The header from Version 1 (Table 2 – a1) was replaced in Version 2 (Table 2 – a2) by a blob shaped menu with a fluid and animated behavior when changing status. This menu allows shifting the view mode, the profile and to access the search feature. The labels that identify each category/column were given a different graphic treatment to avoid being interpreted as a menu. Furthermore, fewer content cards were exhibited in the grid reinforcing the scale focus given to the selected card. The central column, that displays the active topic, was also emphasized using a more vivid color. The zoom view mode (b2) was simplified with a cleaner approach and the focus on the selected video was also improved being displayed in a larger size and with the category label overlaid (e.g. “Mix TV” label that refers to a group of suggestions from catchup TV). The contextual menus that provide additional information (C) and offer additional features to interact with the content (D) were also redesigned. The bottom contextual menu (c2) suffered minor changes mainly in color and opacity becoming less disruptive. Additionally, the functionalities menu (d2) was placed at the top of the screen, following the same blob shape and behavior of the home screen menu and including five options instead of four (restart, record, dislike, next content, more info). The experts mentioned that displaying the contextual menu at the centered with a darker texture over the content (d1) represented an unnecessary spotlight on this menu becoming a disruptive obstacle to the content viewing experience. Modifications to the UI, like the ones mentioned above, regarding graphic elements, textures, color, text styles, animations and navigation were extremely relevant to improve the overall UX and provide a distinctive look & feel to the system. Based on these results, a new UI (Table 2 – a2, b2, c2, d2) was adjusted to allow its integration into the subsequent prototype to be evaluated in laboratory.

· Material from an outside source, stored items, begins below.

/-- The read of a LAUNCH that strand k of tile t holds for is made now (R304). -/
def State.serveLaunch (s : State) (t k : Nat) : Host.Outcome State Fault Refusal :=
  let back (r : State) : State := { r with curTile := s.curTile, curStrand := s.curStrand }
  match (s.strand t k).hold with
  | .launchFrozen d a _ =>
    (match ({ s with curTile := t, curStrand := k } : State).launchRead d a with
     | .done r => .next ((back r).retireHeld t k Sync.none)
     | .hold r h => .next (back (r.updMe fun x => { x with hold := h }))
     | .fault f => .fault f
     | _ => .next s)
  | _ => .next s

/-- The steward's answer to the fault of a LAUNCH's read (R290, R371): the instruction is tried again, or answers 4. -/
def State.answerLaunch (s : State) (t k : Nat) (resolved : Bool) : State :=
  match (s.strand t k).hold with
  | .launch d =>
    if resolved then s.updStrand t k fun x => { x with hold := .none }
    else (s.updStrand t k fun x => x.wr d 4 false).retireHeld t k Sync.none
  | _ => s

/-! ## PREEMPT, HMSG and the queue control blocks (R378, R380, R381) -/

/-- PREEMPT (R378). -/
def execPreempt (g : Guard) (d a : SReg) (s : State) : Host.Outcome State Fault Refusal :=
  s.issue { head := 0xFA02, guard := g, priv := 3 } fun _ _ s =>
    let x := s.me
    let id := bitsOf (x.rd a) 0 16
    let answer (s : State) (c : Word) : Eff := .done (s.updMe fun x => x.wr d c false)
    if x.tag a then .trap 0x09 (a.setWidth 64)
    else match s.gang id with
    | none => answer s 1
    | some G =>
      if G.state ≠ .running then answer s 1
      else if G.preempt then answer s 2
      else answer (s.setGang id { G with preempt := true }) 0

/-- HMSG (R380): held while the host link queue is full. -/
def execHmsg (g : Guard) (a b : SReg) (s : State) : Host.Outcome State Fault Refusal :=
  s.issue { head := 0xFA05, guard := g, priv := 3 } fun _ _ s =>
    let x := s.me
    match x.lowPoison [a, b] with
    | some r => .trap 0x09 (r.setWidth 64)
    | none =>
      if 64 ≤ s.hostq.length then .retry s
      else .done { s with hostq := s.hostq ++ [(s.pkg.partid.toNat, x.rd a, x.rd b)] }

/-- HOST_MESSAGE_TAKEN (R380). -/
def execHostMessageTaken (s : State) : Host.Outcome State Fault Refusal := .next { s with hostq := s.hostq.drop 1 }

/-- The eight doublewords of a mapped slot's queue control block (R358). -/
def Slot.qcb (x : Slot) : List Word :=
  [ x.rbase,
    BitVec.ofNat 64 (x.rlog2 + fieldAt 4 x.part + fieldAt 10 x.qid + flagAt 16 x.cont + fieldAt 17 x.cgang + fieldAt 33 x.cprio),
    BitVec.ofNat 64 (x.head.toNat + fieldAt 32 x.tail.toNat),
    BitVec.ofNat 64 (x.tickets + fieldAt 16 x.stride + fieldAt 37 x.qlim),
    x.pass,
    BitVec.ofNat 64 (x.agep + fieldAt 16 x.wait), 0, 0 ]

/-- A slot from the doublewords of a queue control block; STRIDE from TICKETS (R358). -/
def Slot.ofQcb (w : List Word) (tail : BitVec 32) : Slot :=
  let dw (i : Nat) : Word := w.getD i 0
  let tickets := bitsOf (dw 3) 0 16
  { rbase := dw 0, rlog2 := bitsOf (dw 1) 0 4, part := bitsOf (dw 1) 4 6, qid := bitsOf (dw 1) 10 6, cont := (dw 1).getLsbD 16,
    cgang := bitsOf (dw 1) 17 16, cprio := bitsOf (dw 1) 33 2, head := BitVec.ofNat 32 (bitsOf (dw 2) 0 32), tail := tail,
    tickets := tickets, stride := 2 ^ 20 / tickets, qlim := bitsOf (dw 3) 37 24, pass := dw 4, agep := bitsOf (dw 5) 0 16,
    wait := bitsOf (dw 5) 16 24, running := false, selected := false }

/-- Code 3 of QCBLD (R381). DEDUCED, log 78. -/
def badQcb (w : List Word) : Bool :=
  let dw (i : Nat) : Word := w.getD i 0
  decide (bitsOf (dw 3) 0 16 = 0) || decide (bitsOf (dw 1) 0 4 = 0) || decide (bitsOf (dw 1) 35 29 ≠ 0) ||
    decide (bitsOf (dw 3) 61 3 ≠ 0) || decide (bitsOf (dw 5) 40 24 ≠ 0) || decide (dw 6 ≠ 0) || decide (dw 7 ≠ 0)

/-- The checks that QCBSV and QCBLD share, before their codes. -/
def State.qcbAccess (s : State) (a b : SReg) (k : Word → Nat → Eff) : Eff :=
  let x := s.me
  match x.lowPoison [a, b] with
  | some r => .trap 0x09 (r.setWidth 64)
  | none => if (x.rd a).toNat % 64 ≠ 0 then .trap 0x05 (x.rd a) else k (x.rd a) (bitsOf (x.rd b) 0 6)

/-- Writes an answer code of a steward's instruction, with the state its effect leaves. -/
def State.answerMe (s : State) (d : SReg) (c : Word) : Eff := .done (s.updMe fun x => x.wr d c false)

/-- A job of a queue has ended, or started nothing, and its completion is still to be made. -/
def State.unended (s : State) (part qid : Nat) (p : Done → Bool) : Bool :=
  s.disp.done.any fun d => decide (d.qpart = part) && decide (d.qid = some qid) && p d

/-- The slot runs a job that has not been placed: the selected one, or one that completes without having started. -/
def State.unplaced (s : State) (k : Nat) : Bool :=
  (match s.disp.job with | some j => decide (j.slot = k) | none => false) ||
    (match s.slot k with | some x => s.unended x.part x.qid fun d => decide (d.gang = 0) | none => false)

4.2 Results from InLab Tests and Impacts on the Prototype

Regarding the inLab tests, in the Cognitive walkthrough session, the success rate (on 14 tasks) was classified between the parameters 1 “without problems” and 2 “with some difficulty”, with the average of all participants being 1.5 (being 1 “without problems” and 5 “did not complete”) which shows no significant problems with the use of the prototype.

Participants were then asked to answer to a triangulation of instruments for UX evaluation [11, 17], namely the scales SUS, AttrakDiff and SAM, whose overall results are shown in Table 3:

Table 3. Application score according to the SUS, SAM and AttrakDiff instruments.

In terms of instrumental qualities, the prototype scored 83,63 in the SUS scale (ranging from 0 to 100) and 1.64 in the Pragmatic Dimension of AttrakDiff (ranging from −3 to 3). This score reflects the user´s controllability, effectiveness and learnability regarding the system, revealing that in this test stage the prototype was already getting favorable results.

According to the SUS classification scale, see Fig. 1, the average value was 83.63 (“Good”), although very close to the classification considered “Excellent” (85.5), which confirms a high level in terms of system usability, since the minimum acceptable value starts in the second quartile, which corresponds to a score of 62.6.

Fig. 1.
figure 1

Diagram with the prototype final score of SUS.

Regarding Self-Assessment Manikin (SAM) results, consolidating what was revealed in the SUS questionnaire, the participants demonstrated a positive emotional reaction in what concerns the use of the UltraTV prototype. The best scores were given to the satisfaction parameter, with an average of 7.80 in 9, and the motivation and control topics with nearly the same average, 7.55 and 7.45 respectively. Although in general good results was obtained, the need for improvements in the feeling of control over the application was detected, since the items related to this issue had lower scores. Similarly, it is necessary to remember that the tested prototype was not fully functional (although the grid interface was functional, users were shown areas with no possible interaction, which may have influenced the control quality).

Regarding the results obtained from the AttrakDiff scale, the average values of the 4 dimensions were calculated with all dimensions getting high scores (Fig. 2). Considering the instrumental aspects, the PQ obtained good values, following the usability results achieved by the SUS. However, the best results came from the Attractiveness (ATT) dimension, which is a non-instrumental quality and is strictly related to the aesthetic issues of the prototype. With an average value of 2.01, the value of the ATT dimension matches the qualitative feedback on the UI look & feel gathered in the interviews. In this same dimension, the results of the pairs of words “bad-good”, “rejecting-inviting”, and “disagreeable-likeable” were highlighted.

Fig. 2.
figure 2

The average values of the 4 AttrackDiff dimensions.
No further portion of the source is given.